* Collection entries
======

-- ==== Sys2Proof/Safety.lean ====
section
/-! DEFINITION. What counts as a good state and a safe operation, and the bookkeeping the claims of
`42_audio_pipeline` R183, R185 speak of, none of which is state of the block. -/

namespace Sys2Proof.Machine

open Sys2Proof

/-- The invariants of `10_state` R45, with the parameters' bounds (`00_scope` R6) and the form of the
pool (log 10) they rest on. `fill_offset` and `pb_div` are in 0 to 511 by their width. -/
structure Inv (s : State) : Prop where
  /-- The parameters are ones `00_scope` R6 allows. -/
  cfgWf : s.cfg.wf
  /-- `tick_cnt <= TICK_MAX`. -/
  tickLe : s.tickCnt ≤ s.cfg.tickMax
  /-- `slow_poll <= SP_PERIOD`. -/
  slowLe : s.slowPoll ≤ s.cfg.spPeriod
  /-- `put_index <= N-1`. -/
  putLt : s.putIndex.toNat < s.cfg.bufCount
  /-- `ready_count <= N-1`. -/
  readyLt : s.readyCount.toNat < s.cfg.bufCount
  /-- Not both sources. -/
  oneSource : ¬ (s.capEn = true ∧ s.pbEn = true)
  /-- Not the tone role and a source. -/
  toneNoSource : ¬ (s.u3Tone = true ∧ s.srcOn = true)
  /-- The pool's addresses rise. -/
  poolWf : s.pool.wf
  /-- Every written byte lies in one of the `N` buffers (`20_memory` R62). -/
  poolInWindow : ∀ c ∈ s.pool, 0x8000 ≤ c.1 ∧ c.1 < 0x8000 + 512 * s.cfg.bufCount

/-- An outcome with a next state: nothing undefined was done. -/
def Completes (o : Host.Outcome State Fault Refusal) : Prop := ∃ t, o = .next t

/-- The model fault an operation raises in a state, if any, read off `60_exceptions` R227, R228, R229
and R234 alone; every other operation never faults (R226). -/
def faultOf (i : Instr) (s : State) : Option Fault :=
  match i with
  | .rdTickCnt => none
  | .rdSlowPoll => none
  | .rdPipeCtrl => none
  | .rdPipeCmd => none
  | .rdPipeStat => none
  | .rdPeak => none
  | .rdOverrun => none
  | .rdMissed => none
  | .rdPbDiv => none
  | .rdU1Ctrl => none
  | .rdU1Prescale => none
  | .rdU1Match0 => none
  | .rdU1Match1 => none
  | .rdU1Count => none
  | .rdU1Role => none
  | .rdU2Ctrl => none
  | .rdU2Prescale => none
  | .rdU2Match0 => none
  | .rdU2Match1 => none
  | .rdU2Count => none
  | .rdU2Role => none
  | .rdU3Ctrl => none
  | .rdU3Prescale => none
  | .rdU3Match0 => none
  | .rdU3Match1 => none
  | .rdU3Count => none
  | .rdU3Role => none
  | .rdU4Ctrl => none
  | .rdU4Prescale => none
  | .rdU4Match0 => none
  | .rdU4Match1 => none
  | .rdU4Count => none
  | .rdU4Role => none
  | .rdBuf _ => none
  | .rdReserved _ => none
  | .wrTickCnt _ => none
  | .wrSlowPoll _ => none
  | .wrPipeCtrl w =>
      if w.getLsbD 0 = true ∧ w.getLsbD 1 = true then some (.bothSourcesEnabled w)
      else if (w.getLsbD 0 = true ∨ w.getLsbD 1 = true) ∧ s.u3Tone = true then
        some (.toneDuringCapture 0x0010#16 w s.capEn s.pbEn)
      else none
  | .wrPipeCmd _ => none
  | .wrU1Ctrl _ => none
  | .wrU1Prescale w => if s.u1.en then some (.reconfigWhileArmed .u1 0x04#5 w) else none
  | .wrU1Match0 _ => none
  | .wrU1Match1 _ => none
  | .wrU1Role _ => none
  | .wrU2Ctrl _ => none
  | .wrU2Prescale w => if s.u2.en then some (.reconfigWhileArmed .u2 0x04#5 w) else none
  | .wrU2Match0 w => if s.u2.en then some (.reconfigWhileArmed .u2 0x08#5 w) else none
  | .wrU2Match1 _ => none
  | .wrU2Role _ => none
  | .wrU3Ctrl w =>
      if (s.capEn = true ∨ s.pbEn = true) ∧
          (w.getLsbD 1 = true ∨ (s.u3.en = true ∧ w.getLsbD 0 = false)) then
        some (.toneDuringCapture 0x0080#16 w s.capEn s.pbEn)
      else none
  | .wrU3Prescale w => if s.u3.en then some (.reconfigWhileArmed .u3 0x04#5 w) else none
  | .wrU3Match0 w => if s.u3.en then some (.reconfigWhileArmed .u3 0x08#5 w) else none
  | .wrU3Match1 w => if s.u3.en then some (.reconfigWhileArmed .u3 0x0C#5 w) else none
  | .wrU3Role w =>
      if s.u3.en = true ∧ w.getLsbD 8 ≠ s.u3Tone then some (.reconfigWhileArmed .u3 0x14#5 w)
      else if w.getLsbD 8 = true ∧ s.u3Tone = false ∧ (s.capEn = true ∨ s.pbEn = true) then
        some (.toneDuringCapture 0x0094#16 w s.capEn s.pbEn)
      else none
  | .wrU4Ctrl _ => none
  | .wrU4Prescale w => if s.u4.en then some (.reconfigWhileArmed .u4 0x04#5 w) else none
  | .wrU4Match0 w => if s.u4.en then some (.reconfigWhileArmed .u4 0x08#5 w) else none
  | .wrU4Match1 _ => none
  | .wrU4Role _ => none
  | .wrBuf _ _ => none
  | .wrReserved _ _ => none
  | .evtReset => none
  | .evtClk => none
  | .evtTick => none
  | .evtAdcDone _ => none
  | .evtReserved _ => none
  | .opReserved _ => none

/-- Whether an operation is the host command `SESSION_RESET` (`10_state` R27). -/
def isSessionReset : Instr → Bool
  | .rdTickCnt => false
  | .rdSlowPoll => false
  | .rdPipeCtrl => false
  | .rdPipeCmd => false
  | .rdPipeStat => false
  | .rdPeak => false
  | .rdOverrun => false
  | .rdMissed => false
  | .rdPbDiv => false
  | .rdU1Ctrl => false
  | .rdU1Prescale => false
  | .rdU1Match0 => false
  | .rdU1Match1 => false
  | .rdU1Count => false
  | .rdU1Role => false
  | .rdU2Ctrl => false
  | .rdU2Prescale => false
  | .rdU2Match0 => false
  | .rdU2Match1 => false
  | .rdU2Count => false
  | .rdU2Role => false
  | .rdU3Ctrl => false
  | .rdU3Prescale => false
  | .rdU3Match0 => false
  | .rdU3Match1 => false
  | .rdU3Count => false
  | .rdU3Role => false
  | .rdU4Ctrl => false
  | .rdU4Prescale => false
  | .rdU4Match0 => false
  | .rdU4Match1 => false
  | .rdU4Count => false
  | .rdU4Role => false
  | .rdBuf _ => false
  | .rdReserved _ => false
  | .wrTickCnt _ => false
  | .wrSlowPoll _ => false
  | .wrPipeCtrl _ => false
  | .wrPipeCmd w => w.getLsbD 2
  | .wrU1Ctrl _ => false
  | .wrU1Prescale _ => false
  | .wrU1Match0 _ => false
  | .wrU1Match1 _ => false
  | .wrU1Role _ => false
  | .wrU2Ctrl _ => false
  | .wrU2Prescale _ => false
  | .wrU2Match0 _ => false
  | .wrU2Match1 _ => false
  | .wrU2Role _ => false
  | .wrU3Ctrl _ => false
  | .wrU3Prescale _ => false
  | .wrU3Match0 _ => false
  | .wrU3Match1 _ => false
  | .wrU3Role _ => false
  | .wrU4Ctrl _ => false
  | .wrU4Prescale _ => false
  | .wrU4Match0 _ => false
  | .wrU4Match1 _ => false
  | .wrU4Role _ => false
  | .wrBuf _ _ => false
  | .wrReserved _ _ => false
  | .evtReset => false
  | .evtClk => false
  | .evtTick => false
  | .evtAdcDone _ => false
  | .evtReserved _ => false
  | .opReserved _ => false

/-! ## Bookkeeping of the pipeline -/

/-- What `42_audio_pipeline` R185 counts along a run. -/
structure Tally where
  /-- Performed `ADC_DONE` operations. -/
  conversions : Nat
  /-- Those that found `fill_offset = 511`. -/
  completions : Nat
  /-- `DRAIN`s that found `ready_count > 0`. -/
  drains : Nat
deriving DecidableEq, Repr

/-- Count one operation performed in a state (R185). -/
def tallyOp (i : Instr) (s : State) (c : Tally) : Tally :=
  match i with
  | .rdTickCnt => c
  | .rdSlowPoll => c
  | .rdPipeCtrl => c
  | .rdPipeCmd => c
  | .rdPipeStat => c
  | .rdPeak => c
  | .rdOverrun => c
  | .rdMissed => c
  | .rdPbDiv => c
  | .rdU1Ctrl => c
  | .rdU1Prescale => c
  | .rdU1Match0 => c
  | .rdU1Match1 => c
  | .rdU1Count => c
  | .rdU1Role => c
  | .rdU2Ctrl => c
  | .rdU2Prescale => c
  | .rdU2Match0 => c
  | .rdU2Match1 => c
  | .rdU2Count => c
  | .rdU2Role => c
  | .rdU3Ctrl => c
  | .rdU3Prescale => c
  | .rdU3Match0 => c
  | .rdU3Match1 => c
  | .rdU3Count => c
  | .rdU3Role => c
  | .rdU4Ctrl => c
  | .rdU4Prescale => c
  | .rdU4Match0 => c
  | .rdU4Match1 => c
  | .rdU4Count => c
  | .rdU4Role => c
  | .rdBuf _ => c
  | .rdReserved _ => c
  | .wrTickCnt _ => c
  | .wrSlowPoll _ => c
  | .wrPipeCtrl _ => c
  | .wrPipeCmd w =>
      if w.getLsbD 0 = true ∧ s.readyCount ≠ 0 then { c with drains := c.drains + 1 } else c
  | .wrU1Ctrl _ => c
  | .wrU1Prescale _ => c
  | .wrU1Match0 _ => c
  | .wrU1Match1 _ => c
  | .wrU1Role _ => c
  | .wrU2Ctrl _ => c
  | .wrU2Prescale _ => c
  | .wrU2Match0 _ => c
  | .wrU2Match1 _ => c
  | .wrU2Role _ => c
  | .wrU3Ctrl _ => c
  | .wrU3Prescale _ => c
  | .wrU3Match0 _ => c
  | .wrU3Match1 _ => c
  | .wrU3Role _ => c
  | .wrU4Ctrl _ => c
  | .wrU4Prescale _ => c
  | .wrU4Match0 _ => c
  | .wrU4Match1 _ => c
  | .wrU4Role _ => c
  | .wrBuf _ _ => c
  | .wrReserved _ _ => c
  | .evtReset => c
  | .evtClk => c
  | .evtTick => c
  | .evtAdcDone _ =>
      if s.capEn then
        { c with
          conversions := c.conversions + 1
          completions := if s.fillOffset = 511#9 then c.completions + 1 else c.completions }
      else c
  | .evtReserved _ => c
  | .opReserved _ => c

/-- Perform operations and count along the way; nothing where the run faults (R185). -/
def runTally : List Instr → State → Tally → Option (State × Tally)
  | [], s, c => some (s, c)
  | i :: is, s, c =>
    match exec i s with
    | .next t => runTally is t (tallyOp i s c)
    | .fault _ => none
    | .refused _ => none

/-- The buffers completed and not yet drained, oldest first, as `42_audio_pipeline` R183 computes them
from the state. -/
def readyBuffers (s : State) : List Nat :=
  (List.range s.readyCount.toNat).map fun i =>
    (s.putIndex.toNat + s.cfg.bufCount - s.readyCount.toNat + i) % s.cfg.bufCount

/-- The same queue kept by an observer that knows no indices but the one just completed: a completion
appends it, dropping the oldest where `N-1` are ready; a `DRAIN` takes the oldest; a performed
`SESSION_RESET` and `RESET` empty it (`42_audio_pipeline` R167, R168, R172, R173, R183). -/
def queueOp (i : Instr) (s : State) (q : List Nat) : List Nat :=
  match i with
  | .rdTickCnt => q
  | .rdSlowPoll => q
  | .rdPipeCtrl => q
  | .rdPipeCmd => q
  | .rdPipeStat => q
  | .rdPeak => q
  | .rdOverrun => q
  | .rdMissed => q
  | .rdPbDiv => q
  | .rdU1Ctrl => q
  | .rdU1Prescale => q
  | .rdU1Match0 => q
  | .rdU1Match1 => q
  | .rdU1Count => q
  | .rdU1Role => q
  | .rdU2Ctrl => q
  | .rdU2Prescale => q
  | .rdU2Match0 => q
  | .rdU2Match1 => q
  | .rdU2Count => q
  | .rdU2Role => q
  | .rdU3Ctrl => q
  | .rdU3Prescale => q
  | .rdU3Match0 => q
  | .rdU3Match1 => q
  | .rdU3Count => q
  | .rdU3Role => q
  | .rdU4Ctrl => q
  | .rdU4Prescale => q
  | .rdU4Match0 => q
  | .rdU4Match1 => q
  | .rdU4Count => q
  | .rdU4Role => q
  | .rdBuf _ => q
  | .rdReserved _ => q
  | .wrTickCnt _ => q
  | .wrSlowPoll _ => q
  | .wrPipeCtrl _ => q
  | .wrPipeCmd w =>
      if w.getLsbD 2 = true ∧ s.capEn = false ∧ s.pbEn = false then []
      else if w.getLsbD 0 = true then q.tail
      else q
  | .wrU1Ctrl _ => q
  | .wrU1Prescale _ => q
  | .wrU1Match0 _ => q
  | .wrU1Match1 _ => q
  | .wrU1Role _ => q
  | .wrU2Ctrl _ => q
  | .wrU2Prescale _ => q
  | .wrU2Match0 _ => q
  | .wrU2Match1 _ => q
  | .wrU2Role _ => q
  | .wrU3Ctrl _ => q
  | .wrU3Prescale _ => q
  | .wrU3Match0 _ => q
  | .wrU3Match1 _ => q
  | .wrU3Role _ => q
  | .wrU4Ctrl _ => q
  | .wrU4Prescale _ => q
  | .wrU4Match0 _ => q
  | .wrU4Match1 _ => q
  | .wrU4Role _ => q
  | .wrBuf _ _ => q
  | .wrReserved _ _ => q
  | .evtReset => []
  | .evtClk => q
  | .evtTick => q
  | .evtAdcDone _ =>
      if s.capEn = true ∧ s.fillOffset = 511#9 then
        (if q.length < s.cfg.bufCount - 1 then q else q.tail) ++ [s.putIndex.toNat]
      else q
  | .evtReserved _ => q
  | .opReserved _ => q

/-! ## What the rules say of one register access and of one clock period, as claims speak of them -/

/-- `i` is the `RD` of the register at `a`, whatever the ignored `data` bits are (`30_encoding` R81), and it
returns `v` of the state and changes nothing: the template of every register-read rule. -/
def ReadOf (i : Instr) (a : Addr) (v : State → Word) : Prop :=
  (∀ data : Word, decode (mkOpWord 0b00#2 a data) = i) ∧
    ∀ s : State, exec i s = .next { s with out := { rdata := some (v s), adcTrigger := false } }

/-- The `WR` words of the register at `a` stand for `i` of their data (`30_encoding` R82). -/
def WriteAt (i : Word → Instr) (a : Addr) : Prop :=
  ∀ wdata : Word, decode (mkOpWord 0b01#2 a wdata) = i wdata

/-- One more, staying at `2^32-1`: how `overrun_count` and `missed_count` go up (`00_scope` R10(2)). -/
def bump (v : Word) : Word := if v = 0xFFFFFFFF#32 then v else v + 1

/-- A unit without a match register after one `CLK` (`41_timer_units` R121, R122, R124). -/
def runFree (u : TimerUnit) : TimerUnit :=
  if u.en = false then u
  else if u.prescale ≤ u.psc then { u with psc := 0, count := u.count + 1 }
  else { u with psc := u.psc + 1 }

/-- A unit with match value `m` after one `CLK` (`41_timer_units` R121, R122, R123). -/
def runToMatch (m : Word) (u : TimerUnit) : TimerUnit :=
  if u.en = false then u
  else if u.prescale ≤ u.psc then
    { u with psc := 0, count := if m ≤ u.count then 0 else u.count + 1 }
  else { u with psc := u.psc + 1 }

/-- Whether a `CLK` is a match of a unit with match value `m` (`41_timer_units` R122, R123). -/
def matchesNow (m : Word) (u : TimerUnit) : Bool :=
  u.en && decide (u.prescale ≤ u.psc) && decide (m ≤ u.count)

/-- A unit right after it was cleared and armed (`41_timer_units` R129). -/
def Fresh (u : TimerUnit) : Prop := u.en = true ∧ u.count = 0 ∧ u.psc = 0

end Sys2Proof.Machine
end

======

* Problem
Write out only the lines from the very start of the entries above to the line that includes "Every written byte", both ends included, each one unchanged.

* The completed task
-- ==== Sys2Proof/Safety.lean ====
section
/-! DEFINITION. What counts as a good state and a safe operation, and the bookkeeping the claims of
`42_audio_pipeline` R183, R185 speak of, none of which is state of the block. -/

namespace Sys2Proof.Machine

open Sys2Proof

/-- The invariants of `10_state` R45, with the parameters' bounds (`00_scope` R6) and the form of the
pool (log 10) they rest on. `fill_offset` and `pb_div` are in 0 to 511 by their width. -/
structure Inv (s : State) : Prop where
  /-- The parameters are ones `00_scope` R6 allows. -/
  cfgWf : s.cfg.wf
  /-- `tick_cnt <= TICK_MAX`. -/
  tickLe : s.tickCnt ≤ s.cfg.tickMax
  /-- `slow_poll <= SP_PERIOD`. -/
  slowLe : s.slowPoll ≤ s.cfg.spPeriod
  /-- `put_index <= N-1`. -/
  putLt : s.putIndex.toNat < s.cfg.bufCount
  /-- `ready_count <= N-1`. -/
  readyLt : s.readyCount.toNat < s.cfg.bufCount
  /-- Not both sources. -/
  oneSource : ¬ (s.capEn = true ∧ s.pbEn = true)
  /-- Not the tone role and a source. -/
  toneNoSource : ¬ (s.u3Tone = true ∧ s.srcOn = true)
  /-- The pool's addresses rise. -/
  poolWf : s.pool.wf
  /-- Every written byte lies in one of the `N` buffers (`20_memory` R62). -/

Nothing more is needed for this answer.